Главное, одиночество знает о тебе все. Поэтому оно легко проникает за любые барьеры, которые ты выставляешь. Твоя оборона для одиночества такая же иллюзия, как для тебя иллюзия – счастье. Для тебя нет счастья, для одиночества нет стен. Оно может прийти в любое время дня и ночи, нарушить хрупкий сон. На самом деле одиночеству наплевать, что ты с трудом смогла уснуть, а в теле накопилось усталости общим весом с фургон кирпичей. Одиночество будит тебя затем, чтобы запустить ледяные щупальца в сердце и начать высасывать из него остатки тепла.

И утром, проснувшись, Белла чувствует внутри только ужасный холод. Она движется словно сквозь обрывки времени…

…стоит с чайной чашкой в руках, на плите исходит паром чайник. Может быть, она закрывает глаза, а когда открывает, то находит себя лежащей поверх пыльного покрывала. Или стоящей в саду и чувствующей, как в спину упирается кривой ствол старой сухой яблони. Потом снова видит себя на кухне, по небу цвета королевской мантии плывут облака. В руках та же чашка или, может быть, другая. Трудно сказать, что было раньше – она лежала или пришла сварить кофе? Может быть, прошли целые сутки. Из головы, из памяти, как из кармана с дыркой, щедро выпадают часы. А те, что задержались, перемешиваются подобно мелочи.

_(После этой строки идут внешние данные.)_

-- ==== Sys2Proof/Tests/Slice0.lean ====
section
/-! SUPPORT. The model's own tests: ill-formed terms, decoding, one step of a few instructions against the specification's own words,
and for every statement states that meet its hypotheses. -/
namespace Sys2Proof.Tests
set_option Elab.async false
open Sys2Proof.Machine

/-! ### States to try one unit in -/

/-- The state in which instruction i, of type ty, is the current unit of sequencer sm on core c. -/
def placed (s : State) (c : Nat) (sm : Stream) (ty : Nat) (i : Instr) : State :=
  let hs := (encodeHalves i).getD []
  { s.modCore c (fun k => k.standAt sm ty hs) with
    agenda := [], turn := .issue c sm
    unit := { core := c, sq := sm, guard := true, ty := ty, popM := 0, pushM := 0, addr := 2, word := 2, len := hs.length,
              hasTyp := false, hasPre := false, pred := 0, need := profMask (i.required ty), stay := false, late := isSteal i } }

/-- An instruction as the current unit of the first stream that accepts it, right after reset. -/
def ready (i : Instr) : State := placed State.reset (coreFor i) (streamFor i) (typeFor i (coreFor i) (streamFor i)) i

/-- Scalar registers of the current unit's sequencer set. -/
def withRegs (s : State) (l : List (Nat × Word)) : State :=
  s.modSeq s.unit.core s.unit.sq fun q => { q with regs := l.foldl (fun m p => put 0#64 m p.1 p.2) q.regs }

/-- The state that an execution answers; reset where it answers none. -/
def after : Host.Outcome State Fault Refusal → State
  | .next t => t
  | _ => State.reset

/-- A scalar register after an instruction has run with registers set. -/
def regAfter (i : Instr) (l : List (Nat × Word)) (n : Nat) : Word := (after (exec i (withRegs (ready i) l))).here.reg n

/-- A predicate after an instruction has run with registers set. -/
def predAfter (i : Instr) (l : List (Nat × Word)) (n : Nat) : Bool := (after (exec i (withRegs (ready i) l))).here.pred n

/-- The cause with which a state's unit has trapped, its core's ECAUSE, when TVEC.EN was set. -/
def trapping (s : State) : State := s.modCr s.unit.core fun r => { r with tvec := 0x10010 }

/-! ### Well-formedness: an ill-formed term for each check -/

/-- R85: a scope above 4, a rounding mode above 3. -/
theorem test_wf_fields : (Instr.amoAdd 1 2 3 5).wf = false ∧ (Instr.fence 7).wf = false ∧ (Instr.vcvt 1 2 1 0 4).wf = false
    ∧ (Instr.amoAdd 1 2 3 4).wf = true := by decide +kernel
/-- R84: the streams that accept an instruction; R119: `csrr` outside CTL. -/
theorem test_wf_streams : (Instr.fwait 5 8 9).streamOk .ld = false ∧ (Instr.mma 0 2 1).streamOk .ctl = false
    ∧ (Instr.csrr 3 4 0).streamOk .mx = false ∧ (Instr.csrr 3 16 3).streamOk .mx = true ∧ Instr.blockEntry.wf = false := by decide +kernel
/-- R52: s16 and above outside CTL, a mask above m7, a kind-01 source above s15. -/
theorem test_wf_registers : (Instr.add 16 1 2).operandsOk .ld = false ∧ (Instr.add 16 1 2).operandsOk .ctl = true
    ∧ (Instr.vcmpLt 8 9 10).wf = false ∧ (Instr.mand 1 2 9).wf = false ∧ (Instr.vadd 1 0x50 2).wf = false
    ∧ (Instr.tcfg 16 1).wf = false := by decide +kernel
/-- R90: p22 is no destination, and p24 no source. -/
theorem test_wf_predicates : (Instr.cmpEq 22 1 2).wf = false ∧ (Instr.pmov 1 24).wf = false ∧ (Instr.pmov 1 23).wf = true
    ∧ (Instr.rngTake 3 4 22).wf = false := by decide +kernel
/-- R72, R100: the queues a stream may push and pop, and the peers of a token. -/
theorem test_wf_queues : (Instr.qpush 3 1).operandsOk .ctl = false ∧ (Instr.qpop 1 0).operandsOk .ctl = false
    ∧ (Instr.qpush 3 1).operandsOk .ld = true ∧ (Instr.kpush 3).wf = false := by decide +kernel
/-- R63: what an atomic block may not hold. -/
theorem test_wf_atomic : (Instr.br 0 0 0).atomicOk = false ∧ (Instr.qpop 1 3).atomicOk = false ∧ (Instr.amoAdd 1 2 3 0).atomicOk = false
    ∧ (Instr.stD 1 2 3).atomicOk = true := by decide +kernel

/-! ### Decoding: a word of every encoding, its fields laid out as R49, R50, R51 and R78 say -/

/-- Whether the decoder reads every word of a list as the instruction beside it. -/
def reads (l : List (Nat × Nat × Instr)) : Bool := l.all fun t => decodeTableWord t.1 t.2.1 == some t.2.2

/-! ### Memory to try accesses in -/

/-- A partition of quad 0 with region 0, whose addresses below 2^29 map to themselves: a table at 0x10000 and a leaf of 512 MiB. -/
def mapped (s : State) : State :=
  { s with
    mem := writeBytes (writeBytes s.mem 0x10000 (leBytes 8 0x20001)) 0x20000 (leBytes 8 0x1F)
    parts := put Part.cleared s.parts 0 { Part.cleared with ptroot := 1, partslot := 1 }
    regions := put Region.free s.regions 0 { Region.free with assigned := true } }

/-- An access that resolves, in terms of what is found. -/
theorem meets {r : Resolved} (P : State → Loc → Prop) [∀ s l, Decidable (P s l)]
    (h : (match r with | .at s l => decide (P s l) | _ => false) = true) : ∃ s l, r = .at s l ∧ P s l := by
  match r with
  | .at s l => exact ⟨s, l, rfl, of_decide_eq_true h⟩
  | .fault _ _ _ => exact absurd h Bool.false_ne_true
  | .stall => exact absurd h Bool.false_ne_true

/-- A result that is there, in terms of what it is. -/
theorem found {α : Type} {r : Option α} (P : α → Prop) [∀ a, Decidable (P a)]
    (h : (match r with | some a => decide (P a) | none => false) = true) : ∃ a, r = some a ∧ P a := by
  match r with
  | some a => exact ⟨a, rfl, of_decide_eq_true h⟩
  | none => exact absurd h Bool.false_ne_true

/-- A result without an error, in terms of what it is. -/
theorem settled {ε α : Type} {r : Except ε α} (P : α → Prop) [∀ a, Decidable (P a)]
    (h : (match r with | .ok a => decide (P a) | .error _ => false) = true) : ∃ a, r = .ok a ∧ P a := by
  match r with
  | .ok a => exact ⟨a, rfl, of_decide_eq_true h⟩
  | .error _ => exact absurd h Bool.false_ne_true

/-- The c16 words. -/
theorem test_decode_c16 : reads [
    (16, 0x0000, .nop), (16, 0x4D42, .movC16 21 9), (16, 0x4D44, .addiC16 21 9), (16, 0x4D46, .addC16 21 9),
    (16, 0x4D48, .subC16 21 9), (16, 0x4D4A, .liC16 21 9), (16, 0x4D4C, .pmov 21 9), (16, 0x4D4E, .pnot 21 9),
    (16, 0x4950, .qpushC16 5 9), (16, 0x4952, .qpopC16 5 9), (16, 0x0054, .kpushC16 1), (16, 0x0056, .kpopC16 1),
    (16, 0x4D58, .mark 21 9), (16, 0x001A, .ret), (16, 0xFFFF, .wall)] = true := by decide +kernel
/-- The scalar words. -/
theorem test_decode_scalar : reads [
    (32, 0x00049A83, .add 21 9 2), (32, 0x00449A83, .sub 21 9 2), (32, 0x00849A83, .and 21 9 2), (32, 0x00C49A83, .or 21 9 2),
    (32, 0x01049A83, .xor 21 9 2), (32, 0x01449A83, .shl 21 9 2), (32, 0x01849A83, .shr 21 9 2), (32, 0x01C49A83, .sra 21 9 2),
    (32, 0x02049A83, .mul 21 9 2), (32, 0x02449A83, .mulh 21 9 2), (32, 0x02849A83, .mulhu 21 9 2), (32, 0x02C49A83, .min 21 9 2),
    (32, 0x03049A83, .max 21 9 2), (32, 0x03449A83, .minu 21 9 2), (32, 0x03849A83, .maxu 21 9 2), (32, 0x03C09A83, .mov 21 9),
    (32, 0xC5C49A85, .addi 21 9 25314), (32, 0xD2D20A87, .li 21 26985), (32, 0xC5C49A89, .andi 21 9 25314)] = true := by decide +kernel
/-- The predicate words. -/
theorem test_decode_predicate : reads [
    (32, 0x00049A8B, .cmpEq 21 9 2), (32, 0x00449A8B, .cmpNe 21 9 2), (32, 0x00849A8B, .cmpLt 21 9 2), (32, 0x00C49A8B, .cmpLe 21 9 2),
    (32, 0x01049A8B, .cmpGt 21 9 2), (32, 0x01449A8B, .cmpGe 21 9 2), (32, 0x01849A8B, .cmpLtu 21 9 2),
    (32, 0x01C49A8B, .cmpGeu 21 9 2), (32, 0x02049A8B, .pand 21 9 2), (32, 0x02449A8B, .por 21 9 2), (32, 0x02849A8B, .pxor 21 9 2),
    (32, 0x02C49A8B, .pandn 21 9 2), (32, 0x04049A8B, .sel 21 9 2), (32, 0xA5C49A8D, .cmpi 21 9 738 5)] = true := by decide +kernel
/-- The memory words. -/
theorem test_decode_memory : reads [
    (32, 0x05C49A8F, .ldB 21 9 738), (32, 0x45C49A8F, .ldH 21 9 738), (32, 0x85C49A8F, .ldW 21 9 738), (32, 0xC5C49A8F, .ldD 21 9 738),
    (32, 0x05C49A91, .stB 21 9 738), (32, 0x45C49A91, .stH 21 9 738), (32, 0x85C49A91, .stW 21 9 738), (32, 0xC5C49A91, .stD 21 9 738),
    (32, 0x0A049A93, .amoAdd 21 9 2 5), (32, 0x0A449A93, .amoSwap 21 9 2 5), (32, 0x0A849A93, .amoCas 21 9 2 5),
    (32, 0x0AC49A93, .amoMin 21 9 2 5), (32, 0x0B049A93, .amoMax 21 9 2 5), (32, 0x0B449A93, .amoAnd 21 9 2 5),
    (32, 0x0B849A93, .amoOr 21 9 2 5)] = true := by decide +kernel
/-- The control words. -/
theorem test_decode_control : reads [
    (32, 0xC5C49A95, .br 21 9 25314), (32, 0xC5C49A97, .call 21 9 25314), (32, 0x00015019, .jr 21), (32, 0x00415019, .callr 21),
    (32, 0xC5C49A9B, .exit 21 9 25314)] = true := by decide +kernel
/-- The queue words. -/
theorem test_decode_queue : reads [
    (32, 0x0000929D, .qpush 5 9), (32, 0x00401A9D, .qpop 21 1), (32, 0x0084929D, .qpushT 5 9 2), (32, 0x00C41A9D, .qpopT 21 1 2),
    (32, 0x0100009D, .kpush 1), (32, 0x0140009D, .kpop 1), (32, 0x0B6A001F, .cut 437 1)] = true := by decide +kernel
/-- The wait words. -/
theorem test_decode_wait : reads [
    (32, 0x00049AA1, .fwait 21 9 2), (32, 0x00449AA1, .bwait 21 9 2), (32, 0x00935021, .barInit 21 9), (32, 0x00C15021, .barArrive 21),
    (32, 0x01135021, .barExpect 21 9), (32, 0x03400021, .fence 5), (32, 0x04000AA1, .time 21)] = true := by decide +kernel
/-- The trap words. -/
theorem test_decode_trap : reads [
    (32, 0xC5C49AA3, .contain 21 9 25314), (32, 0x00000025, .uncontain), (32, 0x00415025, .trap 21), (32, 0x00800025, .eret),
    (32, 0x00C49AA5, .csrr 21 9 2), (32, 0x01049AA5, .csrw 21 9 2), (32, 0x01409AA5, .ctOpen 21 9), (32, 0x01809AA5, .ctClose 21 9),
    (32, 0x01C15025, .yield 21), (32, 0x02000025, .brk)] = true := by decide +kernel
/-- The copy words. -/
theorem test_decode_copy : reads [
    (32, 0x87449AA9, .copyG2s 21 9 2 29 1), (32, 0x8F449AA9, .copyS2g 21 9 2 29 1), (32, 0x97449AA9, .copyG2c 21 9 2 29 1),
    (32, 0x9F449AA9, .copyC2g 21 9 2 29 1), (32, 0xA7449AA9, .copyC2s 21 9 2 29 1), (32, 0xAF449AA9, .copyS2c 21 9 2 29 1),
    (32, 0xB7449AA9, .copyX2s 21 9 2 29 1), (32, 0xBF449AA9, .copyS2x 21 9 2 29 1), (32, 0xC00492A9, .copyRing 5 9 2 1),
    (32, 0xCF4492A9, .copyMx 5 9 2 29 1), (32, 0xD7449AA9, .copyMc 21 9 2 29 1)] = true := by decide +kernel
/-- The scratch words. -/
theorem test_decode_scratch : reads [
    (32, 0x0013502B, .cpSnap 21 9), (32, 0x08009AAB, .salloc 21 9), (32, 0x1001502B, .sfree 21), (32, 0x1893502B, .imld 21 9 2),
    (32, 0x20049AAB, .peerImp 21 9 2), (32, 0x2F449AAB, .peerExp 21 9 2 29),
    (32, 0x30009AAB, .peerRel 21 9)] = true := by decide +kernel
/-- The remote words. -/
theorem test_decode_remote : reads [
    (32, 0x0093502D, .renq 21 9 2), (32, 0x08049AAD, .taskPost 21 9 2), (32, 0x1241502D, .dqPush 21 9), (32, 0x1A400AAD, .dqPop 21 9),
    (32, 0x20809AAD, .dqSteal 21 9 2), (32, 0x2893502D, .rngSet 21 9 2), (32, 0x30809AAD, .rngTake 21 9 2),
    (32, 0x3F449AAD, .rngSteal 21 9 2 29)] = true := by decide +kernel
/-- The gather words. -/
theorem test_decode_gather : reads [
    (32, 0x000092AF, .gath 5 9), (32, 0x080092AF, .scat 5 9), (32, 0x1000502F, .gathQ 5), (32, 0x180492AF, .ringInit 5 9 2),
    (32, 0x200092AF, .ringPush 5 9), (32, 0x28009AAF, .ringPop 21 9)] = true := by decide +kernel
/-- The encoder words. -/
theorem test_decode_encoder : reads [
    (32, 0x00049AB1, .venc 21 9 2)] = true := by decide +kernel
/-- The array words. -/
theorem test_decode_array : reads [
    (32, 0x00028039, .wload 5), (32, 0x20028039, .wloadSpec 5), (32, 0x404A8039, .sload 5 9), (32, 0x60028039, .bload 5),
    (32, 0x804A8039, .oload 5 9), (32, 0xA0028039, .bgeo 5), (32, 0x001482BB, .mma 5 9 2), (32, 0x20104ABB, .mmaSpec 5 9 2),
    (32, 0x400002BB, .mzero 5), (32, 0x00104ABD, .xfFwd 5 9 2), (32, 0x20004ABD, .xfInv 5 9), (32, 0x40104ABD, .domScl 5 9 2),
    (32, 0x1A80003F, .segchk 53)] = true := by decide +kernel
/-- The vector arith words. -/
theorem test_decode_vector_arith : reads [
    (32, 0x1C4D3AC1, .vadd 53 105 226), (32, 0x3C4D3AC1, .vsub 53 105 226), (32, 0x5C4D3AC1, .vmul 53 105 226),
    (32, 0x7C4D3AC1, .vmin 53 105 226), (32, 0x9C4D3AC1, .vmax 53 105 226), (32, 0xA00D3AC1, .vabs 53 105),
    (32, 0xC00D3AC1, .vneg 53 105), (32, 0xE00D3AC1, .vmov 53 105), (32, 0x1C4D3AC3, .vfma 53 105 226),
    (32, 0x3C4D3AC3, .vfms 53 105 226), (32, 0x5C4D3AC3, .vfnma 53 105 226), (32, 0x7C4D3AC3, .vfnms 53 105 226),
    (32, 0x9C4D3AC3, .vcmul 53 105 226), (32, 0x1C4D3AC5, .vand 53 105 226), (32, 0x3C4D3AC5, .vor 53 105 226),
    (32, 0x5C4D3AC5, .vxor 53 105 226), (32, 0x7C4D3AC5, .vshl 53 105 226), (32, 0x9C4D3AC5, .vshr 53 105 226),
    (32, 0xBC4D3AC5, .vsra 53 105 226), (32, 0xDC4D3AC5, .vadds 53 105 226), (32, 0xFC4D3AC5, .vsubs 53 105 226),
    (32, 0xAA4D3AC7, .vcvt 53 105 2 5 5), (32, 0x1C4D3AC9, .vquant 53 105 226), (32, 0x1C4D3ACB, .vcmpEq 53 105 226),
    (32, 0x3C4D3ACB, .vcmpNe 53 105 226), (32, 0x5C4D3ACB, .vcmpLt 53 105 226), (32, 0x7C4D3ACB, .vcmpLe 53 105 226),
    (32, 0x9C4D3ACB, .vcmpGt 53 105 226), (32, 0xBC4D3ACB, .vcmpGe 53 105 226), (32, 0xDC4D3ACB, .vcmpUn 53 105 226),
    (32, 0x1C4D3ACD, .vsel 53 105 226), (32, 0x3C4D3ACD, .mand 53 105 226), (32, 0x5C4D3ACD, .mor 53 105 226),
    (32, 0x7C4D3ACD, .mxor 53 105 226), (32, 0x800D3ACD, .mnot 53 105)] = true := by decide +kernel
/-- The vector rows words. -/
theorem test_decode_vector_rows : reads [
    (32, 0x000D3ACF, .vredAdd 53 105), (32, 0x200D3ACF, .vredMax 53 105), (32, 0x400D3ACF, .vredMin 53 105),
    (32, 0x600D3ACF, .vredAmax 53 105), (32, 0x000D3AD1, .vexp2 53 105), (32, 0x200D3AD1, .vlog2 53 105),
    (32, 0x400D3AD1, .vrcp 53 105), (32, 0x600D3AD1, .vrsqrt 53 105), (32, 0x800D3AD1, .vtanh 53 105), (32, 0xA00D3AD1, .vsigm 53 105),
    (32, 0x1C4D3AD3, .vtopk 53 105 226), (32, 0x1C4D3AD5, .vperm 53 105 226), (32, 0x3C4D3AD5, .vbcast 53 105 226),
    (32, 0x400D3AD5, .vrev 53 105), (32, 0x000D3AD7, .tcfg 53 105), (32, 0x3C4D3AD7, .trowRd 53 105 226),
    (32, 0x5C4D3AD7, .trowWr 53 105 226), (32, 0x7C4D3AD7, .tcolRd 53 105 226), (32, 0x9C4D3AD7, .tcolWr 53 105 226),
    (32, 0xA0001AD7, .tclean 53), (32, 0x0016A359, .vpush ⟨6, 181⟩), (32, 0x2000BAD9, .vpop ⟨53, 5⟩), (32, 0x0014A85B, .drain 5 9 2),
    (32, 0x204A805B, .drainQ 5 9), (32, 0x1C4D3ADD, .vins 53 105 226), (32, 0x3C4D3ADD, .vext 53 105 226)] = true := by decide +kernel
/-- The worked encodings of the opcode map and of the instruction chapters. -/
theorem test_decode_worked : reads [
    (16, 0x20C6, .addC16 3 4), (32, 0x106104C1, .vadd 9 0x08 0x83), (32, 0x8000580D, .cmpi 16 5 0 4), (32, 0x000000BD, .xfFwd 1 0 0),
    (32, 0x001282A1, .fwait 5 8 9), (32, 0x380E001F, .cut 7 7), (32, 0x020A4193, .amoAdd 3 4 5 1), (32, 0x8010418F, .ldW 3 4 8),
    (32, 0x040A418B, .sel 3 4 5), (32, 0x00C041A5, .csrr 3 4 0), (32, 0xFFB1FF95, .br 0x1F 0x1F 0x7FD8), (16, 0x2050, .qpushC16 1 4),
    (32, 0x0296D629, .copyG2s 12 13 11 10 0), (32, 0x8296D629, .copyG2s 12 13 11 10 1), (32, 0x4914D129, .copyMx 2 13 10 4 0),
    (32, 0x080062AB, .salloc 5 6), (32, 0x314041AD, .rngTake 3 4 5), (32, 0x0000522F, .gath 4 5), (32, 0x00018039, .wload 3),
    (32, 0x0009003B, .mma 0 2 1), (32, 0x2008093B, .mmaSpec 2 1 1), (32, 0x4000003B, .mzero 0), (32, 0xA0030039, .bgeo 6),
    (32, 0x20001A3D, .xfInv 4 3), (32, 0x4018113D, .domScl 2 2 3), (32, 0x0480003F, .segchk 9), (32, 0x20018039, .wloadSpec 3)]
    = true := by decide +kernel
/-- The worked encodings of the vector chapter. -/
theorem test_decode_worked_vector : reads [
    (32, 0x98018641, .vmax 12 0x0C 0xC0), (32, 0x10816543, .vfma 10 0x0B 0x84), (32, 0x206104C7, .vcvt 9 8 3 0 1),
    (32, 0x5061214B, .vcmpLt 2 9 0x83), (32, 0x0005344F, .vredAdd 40 0x29), (32, 0x00045151, .vexp2 34 0x22),
    (32, 0x084081D3, .vtopk 3 4 0x42), (32, 0x0008C1D7, .tcfg 3 0x46), (32, 0x78A06A57, .tcolRd 20 3 0xC5), (32, 0x2000B059, .vpop ⟨32, 5⟩),
    (32, 0x00044359, .vpush ⟨6, 0x22⟩), (32, 0x201A005B, .drainQ 4 3), (32, 0x0012805B, .drain 0 5 2)] = true := by decide +kernel
/-- R79, R81: an unused field that is not zero, and a function that is not assigned, are refused. -/
theorem test_decode_refuses : decodeTableWord 32 0x008000BD = none ∧ decodeTableWord 32 0x600000BD = none := by decide +kernel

…или вот она сидит в глубоком кресле, обитом кожей. Психолог – женщина в деловом костюме, с доброй улыбкой – просит изобразить на листе то, что Белла сейчас чувствует.

«Во-первых, - говорит Белла, - я ничего не чувствую. Во-вторых, нет никакого сейчас. Я не уверена, где нахожусь между прошлым и будущим».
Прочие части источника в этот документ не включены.